Creatures in Wisconsin river are ‘pushing the limits’ at 100 years old, state says



One of the continent’s oldest living creatures has been found in the mud above a Wisconsin dam.

It’s a type of mussel — a very big one that looks a lot like an Idaho potato.

The spectaclecase mussel is known for having a lengthy lifespan, but the Wisconsin Department of Natural Resources says it has found a bunch above the St. Croix Falls dam that are at least a century old.

That means they were born around the time Warren G. Harding was president of the 48 United States of America, Amelia Earhart bought her first plane and Albert Einstein got a Nobel Prize in Physics.

“Native mussels can live a long time, but these mussels were pushing the limits,” Wisconsin DNR biologist Lisie Kitchel said in a news release.

“Finding some alive was amazing since the host fish species needed for their reproduction have been prevented from getting upstream as a result of the St. Croix Falls dam built in 1907.”

Prior to this, “the oldest documented spectaclecase was thought to be 70 years old,” according to the U.S Fish and Wildlife Service.

State biologists collected the mussels in August with a team that included experts from the University of Minnesota and the National Park Service. The age estimate was announced Dec. 1, and it’s based partly on when the cluster got stranded above the dam, officials said.
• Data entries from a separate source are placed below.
/-- Every admission condition of a descriptor (R100); a failed descriptor read reports PORT_ERROR alone (R542). -/
def admission (b : Block) (n r : Nat) (c : Captured) : List Status :=
  let d := c.desc
  let p := match c.pblk with | .got x => some x | _ => none
  if d.bad then [.portError]
  else if !opKnown d.op then [.opcodeUnknown]
  else
    cond (variantBad d p) .variantUnsupported ++ cond (flagsBad b n d p) .flagsInvalid
      ++ cond (ropeBad (b.ring n r).rope d) .ropeLinkInvalid ++ cond (refBad d p) .keyNotFound
      ++ cond (misalignedAny d p) .misaligned ++ cond (!variantBad d p && !(curveBad b d && curveLength d.op) && lengthBad b d p) .lengthOutOfRange
      ++ cond (curveBad b d) .curveNotLoaded ++ cond (programBad b d) .noProgram
      ++ cond (nonceBad b n d) .nonceUnavailable ++ cond (c.pblk == .failed) .portError

end Sys2Proof.Machine
end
Several shells from dead mussels were also collected at the site “and will be cross-sectioned this winter to verify their age.”

The live mussels were put back and steps are underway to “preserve their genetic stock while they are still alive,” the state said.
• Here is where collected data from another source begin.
-- ==== Sys2Proof/Machine/Grant.lean ====
section
/-!
DEFINITION. Who runs next on an engine (R128, R133, R236 to R240, R248, R285, R359 to R364), and how a job leaves
one before its end: HITCH, LANE_FAULT, LANE_RETRY.
-/

namespace Sys2Proof.Machine

/-! ## Engines that are free -/

def laneFree (b : Block) (l : Nat) : Bool :=
  (b.lane l).inService && (b.lane l).jobs.isEmpty && !(b.lane l).leaving && !holding b (1 + l)
/-- The splice that has reserved a lane's pair (R361). -/
def reserver (b : Block) (l : Nat) : Option Nat := (b.lane (l / 2 * 2)).reservedBy
/-- The splice retry a lane's pair gives way to (R133, R238). -/
def wayFor (b : Block) (l : Nat) : Option Nat := (b.lane (l / 2 * 2)).givesWay
/-- A pair admits a job: one that gives way to a splice retry that retry alone (R128, R133); a reserved one its own splice, a retry, and
a job of a higher class (R361). -/
def reserveAdmits (b : Block) (i : Nat) (j : Job) (l : Nat) : Bool :=
  (wayFor b l).all (fun r => r == i)
    && (reserver b l).all fun r => r == i || j.stage == .retry || (b.job r).all fun x => j.eff < x.eff
/-- A lane is free for a job. -/
def laneFor (b : Block) (i : Nat) (j : Job) (l : Nat) : Bool := laneFree b l && reserveAdmits b i j l
/-- Pair numbers. -/
def pairs4 : List Nat := List.range 4
/-- The tap state a splice has left behind is on its way to memory: it reads it back once that write is acknowledged (R249, R268). -/
def tapOnWay (b : Block) (i : Nat) : Bool := pairs4.any fun p => (b.lane (2 * p)).tapSaving == some i
/-- A pair is free for a splice (R247 to R249). -/
def pairFor (b : Block) (i : Nat) (j : Job) (p : Nat) : Bool :=
  !b.bridgesFenced && laneFor b i j (2 * p) && laneFor b i j (2 * p + 1) && (b.lane (2 * p)).tapSaving.isNone && !tapOnWay b i

/-- Serial modes that form groups: CBC encryption and CMAC (R239). -/
def grouped (d : Desc) : Bool := (d.op == 0x10 && d.mode == 2) || ((d.op == 0x14 || d.op == 0x15) && d.mode == 7)
/-- A lane runs a group of the job's ring class with room for it (R239), and its pair gives way to none (R238). -/
def groupRoom (b : Block) (i : Nat) (j : Job) (l : Nat) : Bool :=
  let x := b.lane l
  grouped j.desc && x.inService && !x.leaving && !x.jobs.isEmpty && x.jobs.length < x.groupMax && !holding b (1 + l) && reserveAdmits b i j l
    && x.jobs.all fun k => match b.job k with | some y => grouped y.desc && y.ring == j.ring | none => false

/-- The checks of a CURVE_LOAD wait for a core, as an urgent job would: it has read its record (R326, R404). -/
def curveWaits (b : Block) : Bool :=
  b.ym.cmds.any fun e => field e.2.sheet.bytes 0 2 == 0x0301 && e.2.phase == 3 && e.2.step == 1 && e.2.input.full

/-- The engine a job of class `e` would take now: of several free lanes or pairs the lowest-numbered, as R359 has it for cores (DESIGN CHOICE,
assumption 110). -/
def engineFor (b : Block) (i : Nat) (j : Job) (e : EngClass) : Option Engine :=
  match e with
  | .cipher =>
    if j.desc.op == 0x18 then (pairs4.find? (pairFor b i j)).map fun p => .lane (Fin.ofNat 8 (2 * p))
    else match lanes8.find? (laneFor b i j) with
      | some l => some (.lane (Fin.ofNat 8 l))
      | none => (lanes8.find? (groupRoom b i j)).map fun l => .lane (Fin.ofNat 8 l)
  | .digest => ((List.range 16).find? fun l => (b.islands.get (l / 8)).inService && (b.digestJobs.get l).isNone
      && !holding b (9 + l / 8)).map fun l => .digest (Fin.ofNat 16 l)
  | .pk => if b.pack.withheld || (0 < j.eff && curveWaits b) then none else (freeCore b).map fun c => .core (Fin.ofNat 8 c)
  | .unwrap => (freeUnit b).map fun u => .unwrap (Fin.ofNat 2 u)
  | .entropy => if b.randomJob.isNone && !b.entropyFenced && !noEntropy b && !holding b 21 then some .entropy else none

/-! ## The grant -/

/-- Put a job on an engine; a splice takes both lanes of its pair, and its own reservation ends; that of another splice, whose pair a
retry or a higher class takes, stands (R361). -/
def occupy (i : Nat) (j : Job) (e : Engine) (b : Block) : Block :=
  match e with
  | .lane l =>
    let on := fun (k : Nat) (b : Block) => modLane k (fun x => { x with jobs := x.jobs ++ [i], groupMax := if x.jobs == [] then b.ym.cbcGroupMax else x.groupMax }) b
    if j.desc.op == 0x18 then unreserve i (on (l.val + 1) (on l.val b)) else on l.val b
  | .digest l => { b with digestJobs := b.digestJobs.set l.val (some i) }
  | .core c => modCore c.val (fun x => { x with state := 1 }) { b with coreJobs := b.coreJobs.set c.val (some i) }
  | .unwrap u => { b with unwrapJobs := b.unwrapJobs.set u.val (some i) }
  | .entropy => { b with randomJob := some i }

/-- Reserve the chutes a job names (R452). -/
def holdChutes (i : Nat) (j : Job) (b : Block) : Block :=
  each ((inChute j.desc).toList ++ (outChute j.desc).toList) (fun c b => dropIdles c (modChute c (fun x => { x with holder := some i }) b)) b

/-- Give an engine to a job: an unstarted one starts once prepared, another repeats its key decision (R24). -/
def giveEngine (i : Nat) (j : Job) (e : Engine) (b : Block) : Block :=
  let b1 := occupy i j e (modJob i (fun x => { x with engine := some e, port := enginePort e
                                                      keyDone := if x.started then !takesKey x.desc else x.keyDone }) b)
  if j.started then resume i b1 else settle i (holdChutes i j b1)

/-- The pair a splice may reserve: both lanes in service and one of them free, the lowest-numbered (R361). -/
def reservable (b : Block) : Option Nat :=
  pairs4.find? fun p => (b.lane (2 * p)).inService && (b.lane (2 * p + 1)).inService
    && (laneFree b (2 * p) || laneFree b (2 * p + 1)) && (b.lane (2 * p)).reservedBy.isNone
def hasReserved (b : Block) (i : Nat) : Bool := pairs4.any fun p => (b.lane (2 * p)).reservedBy == some i
/-- A splice with no free pair reserves one (R361). -/
def reservePair (i : Nat) (b : Block) : Block :=
  if hasReserved b i then b
  else match reservable b with
    | some p => modLane (2 * p) (fun x => { x with reservedBy := some i }) b
    | none => b

/-- Of the jobs that could take an engine (R359) those one can serve now; a splice may at
least reserve a pair. With none to reserve it waits, and jobs of other rings go past it (R268). -/
def servable (b : Block) (e : EngClass) : List (Nat × Job) :=
  (ready b (waiters b e)).filter fun x => (engineFor b x.1 x.2 e).isSome
    || (x.2.desc.op == 0x18 && !hasReserved b x.1 && (reservable b).isSome)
Spectaclecase mussels are known for an elongated shell that can reach 9 inches, the USFWS says. They were once found in 14 states, but survive now in only three, the USFWS says.

Among the challenges the endangered mussels face is a dependence on mooneye and goldeye fish to propagate, experts say. Their larvae “must attach to the gills or fins of a specific fish to continue developing into a juvenile mussel before dropping off,” the state says.

“These species are not present above the dam but are found downstream. That means reproduction can occur downstream, and surveys have found younger spectaclecase downstream,” the state reports.